▶ Problem description: Below are lines of data; restate word for word those running from the line containing "is applied. -/" to the line containing "def links : LinkSec", inclusive, and no others.

▶ Source material:
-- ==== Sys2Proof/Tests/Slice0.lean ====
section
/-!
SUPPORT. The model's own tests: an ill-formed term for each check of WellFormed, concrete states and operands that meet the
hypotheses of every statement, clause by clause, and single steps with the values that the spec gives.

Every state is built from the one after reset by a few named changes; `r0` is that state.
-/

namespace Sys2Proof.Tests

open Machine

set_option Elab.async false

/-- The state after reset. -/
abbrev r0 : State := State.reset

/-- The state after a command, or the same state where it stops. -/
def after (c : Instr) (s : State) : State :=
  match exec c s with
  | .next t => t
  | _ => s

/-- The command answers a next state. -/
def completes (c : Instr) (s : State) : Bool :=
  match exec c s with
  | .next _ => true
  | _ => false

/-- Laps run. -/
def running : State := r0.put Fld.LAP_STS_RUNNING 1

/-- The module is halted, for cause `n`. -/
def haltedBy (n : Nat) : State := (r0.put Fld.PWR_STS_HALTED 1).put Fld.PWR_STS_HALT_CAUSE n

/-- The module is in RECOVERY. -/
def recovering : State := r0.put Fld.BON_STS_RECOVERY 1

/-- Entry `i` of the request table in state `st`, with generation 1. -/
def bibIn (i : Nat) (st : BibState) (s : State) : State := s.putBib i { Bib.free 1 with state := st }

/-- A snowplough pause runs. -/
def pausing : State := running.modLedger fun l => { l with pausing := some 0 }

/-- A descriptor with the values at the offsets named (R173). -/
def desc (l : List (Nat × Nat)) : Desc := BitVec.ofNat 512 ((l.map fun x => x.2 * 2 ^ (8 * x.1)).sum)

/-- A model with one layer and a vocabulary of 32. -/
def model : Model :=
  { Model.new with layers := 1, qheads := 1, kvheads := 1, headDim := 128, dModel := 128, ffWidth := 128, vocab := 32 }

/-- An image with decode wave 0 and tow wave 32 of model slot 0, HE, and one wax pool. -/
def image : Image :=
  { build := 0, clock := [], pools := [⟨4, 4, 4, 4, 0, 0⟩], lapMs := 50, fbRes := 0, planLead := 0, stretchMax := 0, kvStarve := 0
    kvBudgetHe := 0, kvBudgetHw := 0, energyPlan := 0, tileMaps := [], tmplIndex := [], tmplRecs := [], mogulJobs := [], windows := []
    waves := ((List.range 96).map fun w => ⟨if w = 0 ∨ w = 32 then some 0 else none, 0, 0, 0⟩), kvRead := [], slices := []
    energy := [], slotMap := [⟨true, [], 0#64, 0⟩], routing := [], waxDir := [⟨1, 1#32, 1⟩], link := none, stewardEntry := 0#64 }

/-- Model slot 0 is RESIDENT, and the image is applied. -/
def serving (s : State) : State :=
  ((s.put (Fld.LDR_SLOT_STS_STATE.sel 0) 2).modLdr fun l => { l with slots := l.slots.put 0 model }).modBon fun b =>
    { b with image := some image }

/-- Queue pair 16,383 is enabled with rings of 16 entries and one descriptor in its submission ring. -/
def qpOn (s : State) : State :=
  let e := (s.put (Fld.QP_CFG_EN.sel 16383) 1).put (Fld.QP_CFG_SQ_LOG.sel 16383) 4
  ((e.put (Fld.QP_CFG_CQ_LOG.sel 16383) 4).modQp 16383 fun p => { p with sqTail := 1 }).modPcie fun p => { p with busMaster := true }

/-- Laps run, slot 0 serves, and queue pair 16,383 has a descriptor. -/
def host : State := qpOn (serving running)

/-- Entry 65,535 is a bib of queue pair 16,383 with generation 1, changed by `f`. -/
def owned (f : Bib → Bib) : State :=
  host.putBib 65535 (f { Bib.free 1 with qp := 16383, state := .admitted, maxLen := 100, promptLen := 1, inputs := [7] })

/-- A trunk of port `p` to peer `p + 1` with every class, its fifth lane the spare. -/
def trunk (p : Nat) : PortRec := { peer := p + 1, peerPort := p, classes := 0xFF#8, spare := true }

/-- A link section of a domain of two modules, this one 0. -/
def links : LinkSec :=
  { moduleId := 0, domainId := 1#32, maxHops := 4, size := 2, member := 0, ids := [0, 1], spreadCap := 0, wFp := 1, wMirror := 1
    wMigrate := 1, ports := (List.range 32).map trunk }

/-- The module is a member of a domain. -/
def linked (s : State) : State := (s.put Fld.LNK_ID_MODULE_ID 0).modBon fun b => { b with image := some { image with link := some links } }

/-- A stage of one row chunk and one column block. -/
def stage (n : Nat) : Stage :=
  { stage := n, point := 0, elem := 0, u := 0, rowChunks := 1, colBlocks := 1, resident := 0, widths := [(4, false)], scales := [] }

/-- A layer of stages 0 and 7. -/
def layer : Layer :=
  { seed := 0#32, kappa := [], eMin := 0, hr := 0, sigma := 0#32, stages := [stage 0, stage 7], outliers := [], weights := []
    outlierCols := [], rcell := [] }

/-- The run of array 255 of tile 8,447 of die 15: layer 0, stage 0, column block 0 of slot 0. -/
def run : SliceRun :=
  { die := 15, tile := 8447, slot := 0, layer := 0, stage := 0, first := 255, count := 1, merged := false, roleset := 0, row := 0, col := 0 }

--

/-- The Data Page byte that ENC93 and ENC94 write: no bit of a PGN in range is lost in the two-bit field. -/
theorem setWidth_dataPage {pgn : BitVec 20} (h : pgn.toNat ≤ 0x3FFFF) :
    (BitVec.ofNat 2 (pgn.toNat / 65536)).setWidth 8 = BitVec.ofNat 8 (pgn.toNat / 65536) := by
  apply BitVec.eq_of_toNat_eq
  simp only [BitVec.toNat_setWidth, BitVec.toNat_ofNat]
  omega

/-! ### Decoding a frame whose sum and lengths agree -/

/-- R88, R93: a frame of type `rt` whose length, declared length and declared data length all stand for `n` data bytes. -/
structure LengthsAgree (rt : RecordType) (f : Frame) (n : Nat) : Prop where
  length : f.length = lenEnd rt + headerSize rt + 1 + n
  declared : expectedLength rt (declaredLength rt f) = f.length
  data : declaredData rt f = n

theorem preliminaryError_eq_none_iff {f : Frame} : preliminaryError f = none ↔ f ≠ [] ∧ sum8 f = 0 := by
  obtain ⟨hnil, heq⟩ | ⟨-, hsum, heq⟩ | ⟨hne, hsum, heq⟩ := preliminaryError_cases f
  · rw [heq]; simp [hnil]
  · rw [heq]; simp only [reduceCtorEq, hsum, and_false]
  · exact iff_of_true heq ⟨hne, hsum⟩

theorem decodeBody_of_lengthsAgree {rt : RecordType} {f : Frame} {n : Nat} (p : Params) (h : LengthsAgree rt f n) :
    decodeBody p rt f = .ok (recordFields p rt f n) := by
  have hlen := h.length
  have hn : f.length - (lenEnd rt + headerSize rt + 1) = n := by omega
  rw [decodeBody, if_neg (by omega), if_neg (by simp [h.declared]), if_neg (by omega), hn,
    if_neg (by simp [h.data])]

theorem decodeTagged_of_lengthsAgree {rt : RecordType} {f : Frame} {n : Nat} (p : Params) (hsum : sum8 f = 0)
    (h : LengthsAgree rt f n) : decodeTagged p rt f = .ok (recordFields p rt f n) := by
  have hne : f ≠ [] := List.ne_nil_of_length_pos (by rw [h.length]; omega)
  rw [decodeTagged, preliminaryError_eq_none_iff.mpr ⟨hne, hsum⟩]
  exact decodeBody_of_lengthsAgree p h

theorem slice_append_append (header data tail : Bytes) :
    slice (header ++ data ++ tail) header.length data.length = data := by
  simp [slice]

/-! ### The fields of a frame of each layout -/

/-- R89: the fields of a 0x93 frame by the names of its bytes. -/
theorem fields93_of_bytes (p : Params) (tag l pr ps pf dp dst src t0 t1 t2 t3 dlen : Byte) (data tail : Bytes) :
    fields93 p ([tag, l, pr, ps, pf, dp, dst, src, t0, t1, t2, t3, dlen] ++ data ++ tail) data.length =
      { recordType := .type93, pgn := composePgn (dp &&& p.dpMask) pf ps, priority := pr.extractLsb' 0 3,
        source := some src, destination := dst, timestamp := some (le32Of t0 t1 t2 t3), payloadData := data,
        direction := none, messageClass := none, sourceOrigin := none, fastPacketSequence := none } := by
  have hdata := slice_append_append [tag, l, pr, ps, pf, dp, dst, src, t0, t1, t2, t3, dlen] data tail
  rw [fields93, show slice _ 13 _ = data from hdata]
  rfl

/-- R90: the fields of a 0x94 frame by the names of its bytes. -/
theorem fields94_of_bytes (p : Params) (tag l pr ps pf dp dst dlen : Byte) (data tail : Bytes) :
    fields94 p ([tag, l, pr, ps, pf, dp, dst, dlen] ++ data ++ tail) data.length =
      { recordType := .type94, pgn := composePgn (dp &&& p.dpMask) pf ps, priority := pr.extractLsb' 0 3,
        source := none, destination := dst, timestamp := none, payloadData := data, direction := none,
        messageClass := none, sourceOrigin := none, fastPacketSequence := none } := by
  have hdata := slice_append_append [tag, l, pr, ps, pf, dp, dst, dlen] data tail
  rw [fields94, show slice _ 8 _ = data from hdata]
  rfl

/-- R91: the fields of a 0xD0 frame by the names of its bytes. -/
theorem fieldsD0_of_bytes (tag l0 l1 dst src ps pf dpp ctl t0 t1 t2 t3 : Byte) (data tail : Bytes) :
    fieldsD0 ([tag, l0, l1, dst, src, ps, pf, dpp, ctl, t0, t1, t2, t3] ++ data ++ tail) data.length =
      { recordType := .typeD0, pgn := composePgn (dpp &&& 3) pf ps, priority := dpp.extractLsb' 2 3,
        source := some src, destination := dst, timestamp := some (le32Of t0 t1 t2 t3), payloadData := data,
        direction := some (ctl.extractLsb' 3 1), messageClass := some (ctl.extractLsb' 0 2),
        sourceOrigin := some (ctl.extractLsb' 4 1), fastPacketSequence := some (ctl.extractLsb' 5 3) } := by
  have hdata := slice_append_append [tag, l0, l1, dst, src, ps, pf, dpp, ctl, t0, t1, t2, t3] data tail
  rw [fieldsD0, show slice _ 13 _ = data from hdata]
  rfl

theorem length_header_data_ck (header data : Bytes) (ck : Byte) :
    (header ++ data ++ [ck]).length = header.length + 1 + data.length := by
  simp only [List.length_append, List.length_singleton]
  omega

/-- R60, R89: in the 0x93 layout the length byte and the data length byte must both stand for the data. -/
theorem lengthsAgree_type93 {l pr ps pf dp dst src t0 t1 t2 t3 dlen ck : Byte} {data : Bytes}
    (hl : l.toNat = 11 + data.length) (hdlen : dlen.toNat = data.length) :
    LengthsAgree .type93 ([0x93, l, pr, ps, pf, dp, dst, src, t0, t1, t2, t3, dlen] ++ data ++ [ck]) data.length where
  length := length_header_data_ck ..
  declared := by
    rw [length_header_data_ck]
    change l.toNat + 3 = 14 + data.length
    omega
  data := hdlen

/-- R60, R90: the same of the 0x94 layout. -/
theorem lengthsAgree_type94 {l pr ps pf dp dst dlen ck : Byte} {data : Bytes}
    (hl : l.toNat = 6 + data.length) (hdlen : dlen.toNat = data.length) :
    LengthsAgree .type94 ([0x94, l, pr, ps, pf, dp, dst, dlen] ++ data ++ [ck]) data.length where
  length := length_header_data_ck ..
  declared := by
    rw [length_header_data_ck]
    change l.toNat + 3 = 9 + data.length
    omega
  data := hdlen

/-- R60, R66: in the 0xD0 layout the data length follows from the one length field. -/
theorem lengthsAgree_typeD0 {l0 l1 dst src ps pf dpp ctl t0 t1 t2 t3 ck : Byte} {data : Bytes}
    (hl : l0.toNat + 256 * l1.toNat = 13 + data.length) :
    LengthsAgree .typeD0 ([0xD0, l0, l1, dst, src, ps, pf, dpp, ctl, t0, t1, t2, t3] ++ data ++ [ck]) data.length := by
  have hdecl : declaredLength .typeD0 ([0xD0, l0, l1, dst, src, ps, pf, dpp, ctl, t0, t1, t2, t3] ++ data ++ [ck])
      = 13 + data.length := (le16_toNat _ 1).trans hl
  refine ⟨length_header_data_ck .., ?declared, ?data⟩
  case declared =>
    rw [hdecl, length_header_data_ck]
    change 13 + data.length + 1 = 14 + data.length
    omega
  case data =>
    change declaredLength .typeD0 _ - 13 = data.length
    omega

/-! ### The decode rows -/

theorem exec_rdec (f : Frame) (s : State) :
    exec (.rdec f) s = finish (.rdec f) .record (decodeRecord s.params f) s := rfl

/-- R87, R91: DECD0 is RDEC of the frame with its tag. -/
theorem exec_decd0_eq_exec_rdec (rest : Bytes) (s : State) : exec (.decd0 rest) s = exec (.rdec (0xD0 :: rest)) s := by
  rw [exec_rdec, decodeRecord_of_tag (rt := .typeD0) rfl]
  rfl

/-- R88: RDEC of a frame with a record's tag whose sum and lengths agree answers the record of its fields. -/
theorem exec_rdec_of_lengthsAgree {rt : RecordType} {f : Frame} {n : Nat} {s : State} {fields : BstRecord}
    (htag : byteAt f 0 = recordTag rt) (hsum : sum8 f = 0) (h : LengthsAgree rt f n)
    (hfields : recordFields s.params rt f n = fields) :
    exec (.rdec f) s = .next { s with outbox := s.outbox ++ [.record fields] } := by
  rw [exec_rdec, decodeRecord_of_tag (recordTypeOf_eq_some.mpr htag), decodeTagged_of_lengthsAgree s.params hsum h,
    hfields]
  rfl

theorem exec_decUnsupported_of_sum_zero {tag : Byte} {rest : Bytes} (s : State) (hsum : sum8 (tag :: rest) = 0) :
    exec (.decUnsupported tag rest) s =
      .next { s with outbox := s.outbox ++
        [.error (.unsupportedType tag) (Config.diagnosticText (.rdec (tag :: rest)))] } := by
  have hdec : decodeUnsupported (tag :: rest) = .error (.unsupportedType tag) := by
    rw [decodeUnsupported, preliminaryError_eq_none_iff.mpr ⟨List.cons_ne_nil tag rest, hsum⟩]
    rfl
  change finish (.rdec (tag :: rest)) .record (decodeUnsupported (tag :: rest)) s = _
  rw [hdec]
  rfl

▶ Task answer:
/-- Model slot 0 is RESIDENT, and the image is applied. -/
def serving (s : State) : State :=
  ((s.put (Fld.LDR_SLOT_STS_STATE.sel 0) 2).modLdr fun l => { l with slots := l.slots.put 0 model }).modBon fun b =>
    { b with image := some image }

/-- Queue pair 16,383 is enabled with rings of 16 entries and one descriptor in its submission ring. -/
def qpOn (s : State) : State :=
  let e := (s.put (Fld.QP_CFG_EN.sel 16383) 1).put (Fld.QP_CFG_SQ_LOG.sel 16383) 4
  ((e.put (Fld.QP_CFG_CQ_LOG.sel 16383) 4).modQp 16383 fun p => { p with sqTail := 1 }).modPcie fun p => { p with busMaster := true }

/-- Laps run, slot 0 serves, and queue pair 16,383 has a descriptor. -/
def host : State := qpOn (serving running)

/-- Entry 65,535 is a bib of queue pair 16,383 with generation 1, changed by `f`. -/
def owned (f : Bib → Bib) : State :=
  host.putBib 65535 (f { Bib.free 1 with qp := 16383, state := .admitted, maxLen := 100, promptLen := 1, inputs := [7] })

/-- A trunk of port `p` to peer `p + 1` with every class, its fifth lane the spare. -/
def trunk (p : Nat) : PortRec := { peer := p + 1, peerPort := p, classes := 0xFF#8, spare := true }

/-- A link section of a domain of two modules, this one 0. -/
def links : LinkSec :=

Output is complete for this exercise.